*Task requirements:* Print out the complete set of records below, exactly as they read.
Exercise data START
-- ==== Sys2Proof/Certificates/Slice0/Obligations.lean ====
section
/-!
DEFINITION. The statements for the provers. A frame's effect is stated from `s.frameArrives p extra`, what a good frame leaves
before its command is looked at (R163); the statement GoodFramesRestartWakeAndRestore says what that is. `State.stage` puts a reply
in the port's staged reply (R164); `sent` is the model's record of what SDO carried (log 5).
-/

open Sys2Proof Sys2Proof.Machine

/-! ## The step, the resets -/

/-- Taking a command from the front of the queue is its effect on the rest. -/
def Obligations.StepRunsTheFrontCommand : Prop :=
  ∀ (c : Instr) (rest : List Instr) (s : State), s.pending = c :: rest → step s = exec c { s with pending := rest }

/-- The model's choice (logs 1, 2 and 3): on an empty queue one microsecond passes. The time base counts on by it, every running timer
counts down by it, the expiries whose timers then stand at 0 wait in the queue, each once and in an order left open, and nothing
else changes. -/
def Obligations.EmptyQueueStepIsOneMicrosecond : Prop :=
  ∀ s : State, s.pending = [] → ∃ t, step s = .next t ∧
    (∀ p, t.port p = { s.port p with linkTimer := (s.port p).linkTimer.map (· - 1) }) ∧
    (∀ i, t.demand i = { s.demand i with lease := (s.demand i).lease.map (· - 1) }) ∧
    (∀ c, t.temp c = { s.temp c with hold := (s.temp c).hold.map (· - 1) }) ∧
    (∀ l, t.flow l = { s.flow l with stall := (s.flow l).stall.map (· - 1) }) ∧
    (∀ c, t.out c = { s.out c with periodLeft := (s.out c).periodLeft.map (· - 1) }) ∧
    t = { s with
      ports := t.ports, demands := t.demands, temps := t.temps, flows := t.flows, pwm := t.pwm
      alloc := { s.alloc with cycleLeft := s.alloc.cycleLeft.map (· - 1), allowLease := s.alloc.allowLease.map (· - 1) }
      valve := { s.valve with dwell := s.valve.dwell.map (· - 1), travel := s.valve.travel.map (· - 1) }
      regime := { s.regime with prime := s.regime.prime.map (· - 1), dormant := s.regime.dormant.map (· - 1) }
      timeBase := s.timeBase + 1, pending := t.pending } ∧
    t.pending.Nodup ∧
    ∀ c : Instr, c ∈ t.pending ↔
      match c with
      | .leaseExpiry z k => (t.demand (postedIx z k)).lease = some 0
      | .cycleExpiry => t.alloc.cycleLeft = some 0
      | .allowanceLeaseExpiry => t.alloc.allowLease = some 0
      | .dwellExpiry => t.valve.dwell = some 0
      | .travelTimeout => t.valve.state = .travel ∧ t.valve.travel = some 0
      | .retryAttempt => t.valve.state = .retryWait ∧ t.valve.travel = some 0
      | .primeTimerExpiry => t.regime.prime = some 0
      | .dormantTimerExpiry => t.regime.dormant = some 0
      | .linkTimerExpiry p => (t.port p).linkTimer = some 0
      | .holdExpiry ch => (t.temp ch).hold = some 0
      | .stallExpiry l => (t.flow l).stall = some 0
      | .periodBoundary ch => (t.out ch).periodLeft = some 0
      | _ => False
Exercise data END
*Finished exercise:*
-- ==== Sys2Proof/Certificates/Slice0/Obligations.lean ====
section
/-!
DEFINITION. The statements for the provers. A frame's effect is stated from `s.frameArrives p extra`, what a good frame leaves
before its command is looked at (R163); the statement GoodFramesRestartWakeAndRestore says what that is. `State.stage` puts a reply
in the port's staged reply (R164); `sent` is the model's record of what SDO carried (log 5).
-/

open Sys2Proof Sys2Proof.Machine

/-! ## The step, the resets -/

/-- Taking a command from the front of the queue is its effect on the rest. -/
def Obligations.StepRunsTheFrontCommand : Prop :=
  ∀ (c : Instr) (rest : List Instr) (s : State), s.pending = c :: rest → step s = exec c { s with pending := rest }

/-- The model's choice (logs 1, 2 and 3): on an empty queue one microsecond passes. The time base counts on by it, every running timer
counts down by it, the expiries whose timers then stand at 0 wait in the queue, each once and in an order left open, and nothing
else changes. -/
def Obligations.EmptyQueueStepIsOneMicrosecond : Prop :=
  ∀ s : State, s.pending = [] → ∃ t, step s = .next t ∧
    (∀ p, t.port p = { s.port p with linkTimer := (s.port p).linkTimer.map (· - 1) }) ∧
    (∀ i, t.demand i = { s.demand i with lease := (s.demand i).lease.map (· - 1) }) ∧
    (∀ c, t.temp c = { s.temp c with hold := (s.temp c).hold.map (· - 1) }) ∧
    (∀ l, t.flow l = { s.flow l with stall := (s.flow l).stall.map (· - 1) }) ∧
    (∀ c, t.out c = { s.out c with periodLeft := (s.out c).periodLeft.map (· - 1) }) ∧
    t = { s with
      ports := t.ports, demands := t.demands, temps := t.temps, flows := t.flows, pwm := t.pwm
      alloc := { s.alloc with cycleLeft := s.alloc.cycleLeft.map (· - 1), allowLease := s.alloc.allowLease.map (· - 1) }
      valve := { s.valve with dwell := s.valve.dwell.map (· - 1), travel := s.valve.travel.map (· - 1) }
      regime := { s.regime with prime := s.regime.prime.map (· - 1), dormant := s.regime.dormant.map (· - 1) }
      timeBase := s.timeBase + 1, pending := t.pending } ∧
    t.pending.Nodup ∧
    ∀ c : Instr, c ∈ t.pending ↔
      match c with
      | .leaseExpiry z k => (t.demand (postedIx z k)).lease = some 0
      | .cycleExpiry => t.alloc.cycleLeft = some 0
      | .allowanceLeaseExpiry => t.alloc.allowLease = some 0
      | .dwellExpiry => t.valve.dwell = some 0
      | .travelTimeout => t.valve.state = .travel ∧ t.valve.travel = some 0
      | .retryAttempt => t.valve.state = .retryWait ∧ t.valve.travel = some 0
      | .primeTimerExpiry => t.regime.prime = some 0
      | .dormantTimerExpiry => t.regime.dormant = some 0
      | .linkTimerExpiry p => (t.port p).linkTimer = some 0
      | .holdExpiry ch => (t.temp ch).hold = some 0
      | .stallExpiry l => (t.flow l).stall = some 0
      | .periodBoundary ch => (t.out ch).periodLeft = some 0
      | _ => False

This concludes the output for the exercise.